Required work
Below are the records; restate word for word the lines from the first through the one containing "theorem computeSample_fifo (s", and only those.

*** Given entries ***

/-- The sample a tick computes is the one it returns (R206). -/
theorem returnedSample_computeSample (s : State) : returnedSample (computeSample s) = (computeSample s).outSample := rfl

/-- A tick pushes nothing into the FIFO. -/
theorem computeSample_fifo (s : State) : (computeSample s).fifo = s.fifo := by
  obtain ⟨u, -, -, h⟩ := computeSample_eq s
  rw [h]
  rfl

/-- A running block with nothing to drain counts its ticks (R30). -/
theorem tick_iterate_afterTick (n : Nat) {s : State} (hh : s.halted = false) (hf : s.fifo = []) :
    (afterTick^[n] s).tick = s.tick + BitVec.ofNat 64 n := by
  induction n generalizing s with
  | zero => simp
  | succ n ih =>
    obtain ⟨htick, hhalted⟩ := computeSample_tick_halted s
    rw [Function.iterate_succ_apply, afterTick_of_tick (tick_of_drained hh hf),
      ih (hhalted.trans hh) ((computeSample_fifo s).trans hf), htick, BitVec.add_assoc, BitVec.add_comm 1,
      BitVec.ofNat_add]
    rfl

/-! ### Frames -/

/-- The samples that n ticks in a row return. -/
def returnedSamples (n : Nat) (s : State) : List F64 :=
  (List.range n).map fun f => returnedSample (afterTick^[f + 1] s)

theorem returnedSamples_succ (n : Nat) (s : State) :
    returnedSamples (n + 1) s = returnedSample (afterTick s) :: returnedSamples n (afterTick s) := by
  simp [returnedSamples, List.range_succ_eq_map, Function.comp_def]

theorem getElem?_returnedSamples {n f : Nat} (h : f < n) (s : State) :
    (returnedSamples n s)[f]? = some (returnedSample (afterTick^[f + 1] s)) := by
  simp [returnedSamples, h]

/-- Samples converted and written to every channel (R207). -/
def interleave {α : Type} (convert : F64 → α) (channels : Nat) (samples : List F64) : List α :=
  samples.flatMap fun y => List.replicate channels (convert y)

section
variable {α : Type} (convert : F64 → α) (channels : Nat)

theorem length_interleave (samples : List F64) :
    (interleave convert channels samples).length = samples.length * channels := by
  simp [interleave]

/-- Frame f holds its sample on every channel. -/
theorem getElem?_interleave {c : Nat} (hc : c < channels) (samples : List F64) (f : Nat) :
    (interleave convert channels samples)[f * channels + c]? = samples[f]?.map convert := by
  induction samples generalizing f with
  | nil => simp [interleave]
  | cons y samples ih =>
    have hcons : interleave convert channels (y :: samples) =
        List.replicate channels (convert y) ++ interleave convert channels samples := List.flatMap_cons
    rw [hcons]
    cases f with
    | zero => simp [List.getElem?_append_left, hc]
    | succ f =>
      have hidx : (f + 1) * channels + c = channels + (f * channels + c) := by ring
      rw [hidx, List.getElem?_append_right (by simp)]
      simpa using ih f

/-- The frames of `render` are the ticks' samples in order. -/
theorem renderFrames_eq (n : Nat) (s : State) :
    renderFrames convert channels n s =
      .next ⟨interleave convert channels (returnedSamples n s), afterTick^[n] s⟩ := by
  induction n generalizing s with
  | zero => rfl
  | succ n ih =>
    rw [renderFrames, tick_eq_afterTick s]
    simp only [ih (afterTick s), returnedSamples_succ]
    rfl

/-- The buffer of `render`: the frames, then silence in what is left of it (R207). -/
def renderBuffer (len : Nat) (s : State) : List α :=
  interleave convert channels (returnedSamples (len / channels) s) ++
    List.replicate (len % channels) (convert fpZero)

theorem render_eq (len : Nat) (s : State) :
    render convert len channels s = .next ⟨renderBuffer convert channels len s, afterTick^[len / channels] s⟩ := by
  rw [render, renderFrames_eq]
  rfl

theorem length_frames (n : Nat) (s : State) :
    (interleave convert channels (returnedSamples n s)).length = n * channels := by
  rw [length_interleave, returnedSamples, List.length_map, List.length_range]

theorem length_renderBuffer (len : Nat) (s : State) : (renderBuffer convert channels len s).length = len := by
  rw [renderBuffer, List.length_append, length_frames, List.length_replicate, Nat.div_add_mod']

theorem getElem?_renderBuffer_frame {len f c : Nat} (hf : f < len / channels) (hc : c < channels) (s : State) :
    (renderBuffer convert channels len s)[f * channels + c]? =
      some (convert (returnedSample (afterTick^[f + 1] s))) := by
  have hframe := getElem?_interleave convert channels hc (returnedSamples (len / channels) s) f
  rw [getElem?_returnedSamples hf, Option.map_some] at hframe
  obtain ⟨hin, -⟩ := List.getElem?_eq_some_iff.mp hframe
  rw [renderBuffer, List.getElem?_append_left hin, hframe]

theorem getElem?_renderBuffer_silence {len e : Nat} (hle : len / channels * channels ≤ e) (hlt : e < len)
    (s : State) : (renderBuffer convert channels len s)[e]? = some (convert fpZero) := by
  have hlen := length_frames convert channels (len / channels) s
  have hsplit : len / channels * channels + len % channels = len := Nat.div_add_mod' len channels
  rw [renderBuffer, List.getElem?_append_right (hlen ▸ hle), hlen, List.getElem?_replicate, if_pos (by omega)]

end

/-- Settles O45: the buffer is the samples of the ticks in a row, each on every channel, and a tail of silence. -/
theorem renderFillsTheBuffer : Obligations.RenderFillsTheBuffer := by
  intro α convert len channels s hC
  refine ⟨_, fun f => afterTick^[f] s, render_eq convert channels len s, length_renderBuffer convert channels len s,
    rfl, rfl, ?frames, fun _ hle hlt => getElem?_renderBuffer_silence convert channels hle hlt s, ?running⟩
  case frames =>
    intro f hf
    have htick : tick (afterTick^[f] s) = .next (afterTick^[f + 1] s) := by
      rw [Function.iterate_succ_apply']
      exact tick_eq_afterTick _
    exact ⟨htick, _, reply_of_tick htick, fun _ hc => getElem?_renderBuffer_frame convert channels hf hc s⟩
  case running =>
    refine fun hh hf => ⟨tick_iterate_afterTick _ hh hf, fun t hpos ht => ?_⟩
    have hfirst := getElem?_renderBuffer_frame convert channels hpos hC s
    rw [Nat.zero_mul] at hfirst
    obtain rfl : computeSample s = t := Host.Outcome.next.inj ((tick_of_drained hh hf).symm.trans ht)
    rw [hfirst, Function.iterate_one, afterTick_of_tick ht, returnedSample_computeSample]

end Sys2Proof.Machine
end

section
/-! The oscillator commands (43_cmd_oscillator.md): O8 to O14. Check 3 and check 4 of R113 are passed in each, so what a
command answers is the state its own effect leaves. -/

namespace Sys2Proof.Machine

/-! ### The checks passed -/

section
variable {s : State} {i : BitVec 8} {o : Oscillator}

/-- Check 3 of R113 where the index names an oscillator. -/
theorem withOsc_of_get (h : s.osc[i.toNat]? = some o) (f : Oscillator → Result) : withOsc s i f = f o := by
  rw [withOsc, h]

/-- Check 4 of R113 on a finite value. -/
theorem withFinite_of_finite {v : F64} (h : fIsFinite v = true) (s : State) (r : Result) : withFinite s v r = r :=
  if_pos h

/-- INVALID under a condition, as a write of STATUS alone. -/
theorem setInvalidIf_eq (s : State) (c : Bool) : s.setStatusIf c statusINVALID =
    { s with status := if c then s.status ||| 0x02 else s.status } := by
  cases c
  · exact State.setStatusIf_false s statusINVALID
  · rfl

*** End of Given entries ***

Your response
/-- The sample a tick computes is the one it returns (R206). -/
theorem returnedSample_computeSample (s : State) : returnedSample (computeSample s) = (computeSample s).outSample := rfl

/-- A tick pushes nothing into the FIFO. -/
theorem computeSample_fifo (s : State) : (computeSample s).fifo = s.fifo := by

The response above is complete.